Jaundice refers to the yellowish discoloration of the skin and mucous membranes caused by hyperbilirubinemia. So, what are some research designs regarding jaundice?

Next, we will share a paper titled Bilirubin enhances the activity of ASIC channels to exacerbate neurotoxicity in neonatal hyperbilirubinemia in mice published on SCIENCE TRANSLATIONAL MEDICINE with a high IF of 15.8, hoping to inspire you from different aspects.

1. Research background

1.1 Neonatal hyperbilirubinemia, manifested as increased concentration of serum bilirubin, damages neural function and morphology.

1.2 The acidification caused by ischemia and hypoxia can directly activate acid-sensing ion channels (ASICs), which are members of the denatured/epithelial sodium channel superfamily.

1.3 These channels constitute homotrimers and heterotrimers of ASIC subunits: 1a, 1b, 2a, 2b, 3 and 4, of which ASIC1a, 2a and 2b are the main subunits found in central nervous system.

1.4 The current conceptual paradigm suggests that acidosis enhances bilirubin overload in the neonatal brain, but the relationship between bilirubin and ASIC-dependent neurotoxicity is still unknown.

2. Technical route

3. Research results

3.1 Cross-correlation analysis between blood bilirubin and pH values with hyperbilirubinemia and/or acidosis cerebrospinal fluid of infants.

3.2 Bilirubin enhances ASIC currents in a pH-dependent and voltage-dependent manner.

3.3 Ca²⁺-dependent signaling participates in ASIC enhancement via bilirubin.

3.4 Bilirubin and acid have synergistic effects on neuronal excitability.

3.5 Bilirubin amplifies acid-induced intracellular Ca²⁺ transients.

3.6 Bilirubin exacerbates neurotoxicity by enhancing the activity of ASIC.

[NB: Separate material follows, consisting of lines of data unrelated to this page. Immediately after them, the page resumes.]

/-- Settles O11: the target is written unchecked, and the fetch of the next step checks it. -/
theorem jmpSetsThePc : Obligations.JmpSetsThePc :=
  fun a0 _ hrun => ⟨rfl, rfl, _, exec_jmp a0 hrun, rfl, fun hout => fetchOutsideTheProgramFaults _ hrun hout⟩

/-- Settles O12: ACC decides between the two next states; both run on with the same program, so the next fetch checks
the PC of either. -/
theorem branchEqTestsTheAccumulator : Obligations.BranchEqTestsTheAccumulator := by
  refine fun a0 s hrun => ⟨rfl, rfl, exec_branchEq_taken a0 hrun, exec_branchEq_notTaken a0 hrun, fun t h hout => ?_⟩
  obtain ⟨_, _, _, rfl, -, hstatus⟩ := exec_control (List.mem_of_elem_eq_true rfl) hrun h
  exact fetchOutsideTheProgramFaults _ ((hstatus nofun).trans hrun) hout

end Sys2Proof.Machine
end

section
/-!
SUPPORT. The value in ACC (43_control R118): what each micro-operation leaves there is a function of the ACC before and
of the data it reads; in every sequence those reads precede the writes of memory and of the queue, so the ACC at the end
is that function folded over the sequence, in terms of the state before the instruction.
-/

namespace Sys2Proof.Machine

/-! ### One micro-operation -/

/-- ARGS[i] of an instruction that has it (00_scope R9). -/
def State.arg (s : State) (i : Nat) : Int := s.args.getD i 0

theorem withArg_yields_arg {i : Nat} {s : State} {k : Int → Flow} {go stop : State → Prop}
    (h : (k (s.arg i)).Yields go stop) : (withArg i k s).Yields go stop := by
  unfold State.arg at h
  unfold withArg
  rw [List.getD_eq_getElem?_getD] at h
  cases ha : s.args[i]? with
  | none => trivial
  | some a => rwa [ha] at h

/-- The ACC that a micro-operation leaves where ACC held x, over the other data of s (41_microops R85 to R100). -/
def accOn (s : State) (op : MicroOp) (x : Int) : Int :=
  match op with
  | .readArg0 => s.cell (s.arg 0)
  | .writeFromInput => (s.queue.headD 0 : Nat)
  | .readIndirect => s.cell x
  | .aluCmp => s.cell (s.arg 1) - x
  | .aluRem => remBy s.config.remConvention x (s.cell (s.arg 1))
  | .aluAdd => s.cell (s.arg 1) + x
  | .writeArg1 | .writeArg0 | .writeBrArg0 | .incAtArg0 | .outNum | .outChar | .nextPc | .jump | .halt
  | .branchIfZero => x

/-- The micro-operations that latch ACC. -/
def MicroOp.latchesAcc (op : MicroOp) : Bool :=
  op ∈ [.readArg0, .writeFromInput, .readIndirect, .aluCmp, .aluRem, .aluAdd]

/-- The micro-operations that write memory or take from the queue. -/
def MicroOp.writesStore (op : MicroOp) : Bool := op ∈ [.writeFromInput, .writeArg1, .writeArg0, .writeBrArg0]

theorem accOn_of_not_latchesAcc {op : MicroOp} (h : op.latchesAcc = false) (s : State) (x : Int) :
    accOn s op x = x := by
  cases op with
  | readArg0 | writeFromInput | readIndirect | aluCmp | aluRem | aluAdd => cases h
  | _ => rfl

/-- The data that decide the ACC of a micro-operation: memory, the queue, the arguments and the parameters. -/
structure SameAccReads (s t : State) : Prop where
  mem : t.mem = s.mem
  queue : t.queue = s.queue
  args : t.args = s.args
  config : t.config = s.config

theorem SameAccReads.accOn_eq {s t : State} (h : SameAccReads s t) (op : MicroOp) (x : Int) :
    accOn t op x = accOn s op x := by
  cases op <;> simp only [accOn, State.cell, State.arg, h.mem, h.queue, h.args, h.config]

theorem perform_acc (op : MicroOp) (s : State) :
    (perform op s).Yields
      (fun t => t.acc = accOn s op s.acc ∧ (op.writesStore = false → t.mem = s.mem ∧ t.queue = s.queue))
      State.Raised := by
  cases op
  case readArg0 =>
    exact perform_readArg0 s ▸ withArg_yields_arg (atCell_yields ⟨rfl, fun _ => ⟨rfl, rfl⟩⟩)
  case writeFromInput =>
    rw [perform_writeFromInput, accOn]
    cases s.queue with
    | nil => exact State.stopWith_raised _ _
    | cons c rest =>
      cases hc : isCharCode (c : Int) with
      | false =>
        simp only [hc]
        exact State.stopWith_raised _ _
      | true =>
        simp only [hc, if_true]
        exact withArg_yields fun _ => atCell_yields ⟨rfl, nofun⟩
  case readIndirect => exact perform_readIndirect s ▸ atCell_yields ⟨rfl, fun _ => ⟨rfl, rfl⟩⟩
  case writeArg1 => exact perform_writeArg1 s ▸ withArg_yields fun _ => atCell_yields ⟨rfl, nofun⟩
  case writeArg0 => exact perform_writeArg0 s ▸ withArg_yields fun _ => atCell_yields ⟨rfl, nofun⟩
  case writeBrArg0 => exact perform_writeBrArg0 s ▸ withArg_yields fun _ => atCell_yields ⟨rfl, nofun⟩
  case aluCmp => exact perform_aluCmp s ▸ withArg_yields_arg (atCell_yields ⟨rfl, fun _ => ⟨rfl, rfl⟩⟩)
  case aluRem =>
    refine perform_aluRem s ▸ withArg_yields_arg (atCell_yields ?_)
    by_cases hz : s.cell (s.arg 1) = 0
    · rw [if_pos hz]
      exact State.stopWith_raised _ _
    · rw [if_neg hz]
      exact ⟨rfl, fun _ => ⟨rfl, rfl⟩⟩
  case aluAdd => exact perform_aluAdd s ▸ withArg_yields_arg (atCell_yields ⟨rfl, fun _ => ⟨rfl, rfl⟩⟩)
  case incAtArg0 => exact perform_incAtArg0 s ▸ withArg_yields fun _ => atCell_yields ⟨rfl, fun _ => ⟨rfl, rfl⟩⟩
  case outNum => exact perform_outNum s ▸ ⟨rfl, fun _ => ⟨rfl, rfl⟩⟩
  case outChar =>
    rw [perform_outChar]
    cases isCharCode s.acc with
    | false => exact State.stopWith_raised _ _
    | true => exact ⟨rfl, fun _ => ⟨rfl, rfl⟩⟩
  case nextPc => exact perform_nextPc s ▸ ⟨rfl, fun _ => ⟨rfl, rfl⟩⟩
  case jump => exact perform_jump s ▸ withArg_yields fun _ => ⟨rfl, fun _ => ⟨rfl, rfl⟩⟩
  case halt => exact perform_halt s ▸ ⟨rfl, fun _ => ⟨rfl, rfl⟩⟩
  case branchIfZero =>
    rw [perform_branchIfZero]
    by_cases hz : s.acc = 0
    · rw [if_pos hz]
      exact withArg_yields fun _ => ⟨rfl, fun _ => ⟨rfl, rfl⟩⟩
    · rw [if_neg hz]
      exact ⟨rfl, fun _ => ⟨rfl, rfl⟩⟩

/-! ### A sequence -/

/-- What is written before a latch of ACC is no memory cell and no queue. -/
abbrev AccLatchesFirst (ops : List MicroOp) : Prop :=
  ops.Pairwise fun op later => op.writesStore = false ∨ later.latchesAcc = false

theorem accLatchesFirst_microcode (o : Opcode) : AccLatchesFirst (microcode o) := by
  cases o <;> decide

/-- At u, the micro-operations still to run bring ACC to v, each by what it would read in s. -/
structure AccHeadsTo (s : State) (v : Int) (ops : List MicroOp) (u : State) : Prop where
  order : AccLatchesFirst ops
  reads : ∀ op ∈ ops, ∀ x, accOn u op x = accOn s op x
  result : ops.foldl (fun x op => accOn s op x) u.acc = v

/-- After an operation, a later one latches what it would have latched before. -/
theorem accOn_after {op later : MicroOp} {s t : State} (hc : SameControl s t)
    (hstore : op.writesStore = false → t.mem = s.mem ∧ t.queue = s.queue)
    (horder : op.writesStore = false ∨ later.latchesAcc = false) (x : Int) : accOn t later x = accOn s later x := by
  rcases horder with hop | hlater
  · obtain ⟨hmem, hqueue⟩ := hstore hop
    exact SameAccReads.accOn_eq ⟨hmem, hqueue, hc.args, hc.config⟩ later x
  · rw [accOn_of_not_latchesAcc hlater, accOn_of_not_latchesAcc hlater]

theorem invoke_accHeadsTo {s : State} {v : Int} (op : MicroOp) (ops : List MicroOp) (u : State)
    (h : AccHeadsTo s v (op :: ops) u) : (invoke op u).Yields (AccHeadsTo s v ops) State.Raised := by
  obtain ⟨horder, hreads, hresult⟩ := h
  obtain ⟨hfirst, hrest⟩ := List.pairwise_cons.1 horder
  have hp := (perform_sameControl op u.tickBefore).and_yields (perform_acc op u.tickBefore)
  unfold invoke
  cases hf : perform op u.tickBefore with
  | noArgument i => trivial
  | raised t =>
    rw [hf] at hp
    exact hp.2
  | go t =>
    rw [hf] at hp
    obtain ⟨hc, hacc, hstore⟩ := hp
    refine ⟨hrest, fun later hmem x => ?_, ?_⟩
    · exact (accOn_after hc hstore (hfirst later hmem) x).trans (hreads later (List.mem_cons_of_mem _ hmem) x)
    · have hnext : t.acc = accOn s op u.acc := hacc.trans (hreads op List.mem_cons_self u.acc)
      rw [State.upcNext_acc, State.tickAfter_acc, hnext]
      exact hresult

3.7 Neonatal hyperbilirubinemia and acidosis in mice cause long-term damage to brain function.

4. Conclusion

This study verified that in infants with hyperbilirubinemia and acidosis, the concentration of cell death marker LDH in CSF increases and is more strongly correlated with the severity of acidosis rather than the increase in bilirubin concentration. In neurons of newborn mice, bilirubin displays limited toxicity and elevates ASIC activity, leading to increase of Ca²⁺ concentration, spike firings, and cell death. Moreover, neonatal conditioning with concurrent hyperbilirubinemia and hypoxia-induced acidosis can promote long-term impairments in learning and memory and complex sensorimotor functions in vivo; however, these damages are mitigated in ASIC1a-deficient mice. The above findings indicated that targeting acidosis and ASICs may attenuate neonatal hyperbilirubinemia complications.